In Lone Star Silicon Innovations v. United Microelectronics, Nos. 2018-15 82 (Fed. Cir. May 30, 2019), the U.S. Court of Appeals for the Federal Circuit discussed how restrictive patent assignment agreements can prevent a party from suing for patent infringement. A patentee, or one who has “all rights or all substantial rights” in a patent, can assert that patent in an infringement suit. A party with rights to a patent, but lacking “all rights or all substantial rights” in it, is merely a patent licensee who cannot bring an infringement suit on its own. Instead, the patentee must join the licensee’s suit in order for it to proceed.

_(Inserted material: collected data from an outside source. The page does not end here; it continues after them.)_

-- ==== Sys2Proof/Syntax.lean ====
section
/-! DEFINITION. The commands the block takes: one constructor for each row of the spec's table, and the operand types. -/

namespace Sys2Proof

/-- What a data completion brings (R94, R96): bytes, or the EP bit or a status of UR or CA. -/
inductive DataStatus where
  | ok
  | poisoned
deriving DecidableEq, Repr

/-- The reads a PCIe completion timeout can end (R95): of a command; of SQ entries, named by a slot its burst has reserved; of an image. -/
inductive CtoOf where
  | command (slot : SlotId)
  | sqFetch (slot : SlotId)
  | image
deriving DecidableEq, Repr

/-- What a port's training or idle time ends in (R84, R85): L0 in FLIT mode or not; or, of a link in L0, L1 by ASPM. -/
inductive LinkEnd where
  | l0 (flit : Bool)
  | l1
deriving DecidableEq, Repr

/-- Why a TLP is one of R101. -/
inductive TlpFault where
  | malformed
  | ecrc
  | undecoded
deriving DecidableEq, Repr

/-- A TLP of R101: why it is one, whether it is a request, and its header. -/
structure BadTlp where
  why : TlpFault
  isRequest : Bool
  header : List Byte
deriving DecidableEq, Repr

/-- An access to a function's BAR0 (R87, R89): its offset, and the data of a write or none of a read. -/
structure Bar0Access where
  off : Nat
  data : Option (BitVec 32)
deriving DecidableEq, Repr

/-- A tag beat at an island (R34, R50); `garbled`: its response code arrives at the sender as the reserved one. -/
structure Beat where
  tag : Tag
  garbled : Bool
deriving DecidableEq, Repr

/-- A substream of an IDE stream (R91). -/
structure SubStream where
  stream : Fin 9
  sub : Fin 6
deriving DecidableEq, Repr

/-- What a configuration request does (R85, R86, R91, R463): it reads what the function reports; writes a physical function's NumVFs, its payload and
read request sizes, its completion timeout range and disable, its link control, its MSI-X enable and mask, the association ranges of one of its port's
selective IDE streams (in routing numbers); or clears its port's AER log. -/
inductive CfgReq where
  | read
  | numVfs (n : Fin 4097)
  | deviceControl (mps mrrs : Fin 8)
  | deviceControl2 (range : Fin 16) (off : Bool)
  | linkControl (aspmL1 : Bool)
  | msixControl (on mask : Bool)
  | ideSelective (stream : Fin 8) (lo hi : Nat) (addrs : List (Nat × Nat))
  | aerClear
deriving DecidableEq, Repr

/-- The indirect windows whose copies end by themselves (R111, R175, R210, R246). -/
inductive Win where
  | qcx
  | zcx
  | dcx
  | tnt
  | ldg
  | blk
deriving DecidableEq, Repr

/-- How a training run ends (R224, R225): its narrowest eyes, or a finding that abandons it. -/
inductive TrainEnd where
  | eyes (rd wr : Nat)
  | busy
  | status
  | mode
  | noAnswer
deriving DecidableEq, Repr

/-- What a die reset ends with, and at start the identification with it (R216, R229): ready; ready, without program or erase suspend;
no answer; a parameter page that fails R216; not ready in time. -/
inductive DieReset where
  | ok
  | noSuspend
  | noAnswer
  | badGeometry
  | notReady
deriving DecidableEq, Repr

/-- What a deadline watch looks at (R205): a command, or a unit of the device's own. -/
inductive MissOf where
  | slot (slot : SlotId)
  | unit (id : Nat)
deriving DecidableEq, Repr

/-- An IDE_KM message (R91): a key of a substream for a key set, or a substream's switch to a key set. -/
inductive IdeKm where
  | keyProg (q : PSlot) (stream : SubStream) (keyset : Fin 2)
  | setGo (q : PSlot) (stream : SubStream) (keyset : Fin 2)
deriving DecidableEq, Repr

/-- A GCM message (R292): its use (0 Stepesha frame, 1 metadata record, 2 wrapped key record), key slot, length, deadline and
bytes done. -/
structure GcmMsg where
  use : Nat
  slot : Nat
  len : Nat
  deadline : Nat
  done : Nat
deriving DecidableEq, Repr

/-- Whose data a granule of SRAM or DRAM holds (R397): data of a command not yet folded; read, solve or transform output of a read's
part; a frame being received; management cells; a row's staging or accumulator at a codeword of a member, `lost` when two or more
units fail there; the twin's copy of a row at a codeword; a function's queue context; a zone's context, `lost` when no copy of it is
left; a row of a move; a free buffer. -/
inductive GOwner where
  | hostData (slot : SlotId)
  | readData (slot : SlotId) (part : Nat)
  | frame (sub : SubLink)
  | mgtCells
  | staging (zone : ZoneId) (row : Fin 1024) (member : Fin 18) (page : Fin 16) (cw : Fin 4) (lost : Bool)
  | mirror (zone : ZoneId) (row : Fin 1024) (member : Fin 18) (page : Fin 16) (cw : Fin 4)
  | queueCtx (fn : Fn)
  | zoneCtx (zone : ZoneId) (lost : Bool)
  | moveRow (zone : ZoneId) (member : Fin 18)
  | free
deriving DecidableEq, Repr

/-- A granule read in error (R393): the positions of the bits that are flipped in it as stored, check bits among them, and whose data it is. A DRAM burst
has beat b, device d and its line k at 40 b + 4 d + k. -/
structure MemErr where
  granule : Nat
  flips : List Nat
  owner : GOwner
deriving DecidableEq, Repr

/-- What every received Stepesha frame brings (R408 to R410): its sub-link, SEQ, XSEQ and KEYNUM, whether its tag (before keys its
CRC) verifies, its SLACK, and its ZONE, none with NOZONE. -/
structure RxFrame where
  sub : SubLink
  seq : Nat
  xseq : Nat
  keyNum : Nat
  tagOk : Bool
  slack : Nat
  zone : Option ZoneId
deriving DecidableEq, Repr

/-- What SPDM has found out of the twin where an attestation comes to its end (R345): its certificate chain, and the raw value of its measurement 5. -/
structure TwinEvidence where
  chain : List Byte
  index5 : List Byte
deriving DecidableEq, Repr

/-- What wakes the device from Lull (R483) besides the events that have rows of their own. -/
inductive LullSrc where
  | unit (i : Isl)
  | cw (i : Isl)
  | schedule
deriving DecidableEq, Repr

/-- The Calm wake sources (R487). -/
inductive CalmSrc where
  | i3c
  | smbus
  | perst (g : Grp)
  | twinHb
  | timer
deriving DecidableEq, Repr

/-- The die operation a FWDREQ asks for (R411). -/
structure FwdOp where
  flags : Fin 256
  die : Fin 65536
  block : Fin 65536
  row : Fin 65536
  page : Fin 256
  cw : Fin 256
  tenant : Fin 65536
  req : BitVec 32
deriving DecidableEq, Repr

/-- The register pairs with a shadow for each requester (R14). -/
inductive RegPair where
  | imgSrc
  | genUid
  | islDtc
  | cmpIn
  | cmpOut
  | cphXts
  | cphGcm
  | cphIv
  | scrubBase
  | drcRd (ch : DramCh)
  | drcWr (ch : DramCh)
deriving DecidableEq, Repr

/-- Device-originated work that is retried from its source (R39, R52, R360): an allocation by its request number, a die unit by its device slot, or
a transfer unit by the island that refused it and its tag. -/
inductive DevWork where
  | pool (id : Nat)
  | unit (slot : SlotId)
  | beat (i : Isl) (tag : Tag)
deriving DecidableEq, Repr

Patentees may and often do transfer patent rights in transactions governed by assignment agreements, which, like any contract, differ in substance and form. Some assignment agreements convey “all right, title and interest” in a patent to the purchaser, whereas others reserve certain rights for the seller or place restrictions on what the purchaser can do with the patent. A transfer of patent rights that falls short of conveying “all right, title and interest” is a license, not an assignment. But even when an agreement includes an “all rights” provision, the seller will retain his patentee status if the agreement places too many restrictions on the purchaser or reserves too many rights for the seller. That is, depending on its terms, an assignment agreement may actually constitute a license, even if contrary to the parties’ intentions. So, when patents are assigned, the question of who has “all rights or all substantial rights” in it, and, thus, who can bring suit for infringement, depends entirely on the nature of the agreement. The Federal Circuit addressed these issues in Lone Star.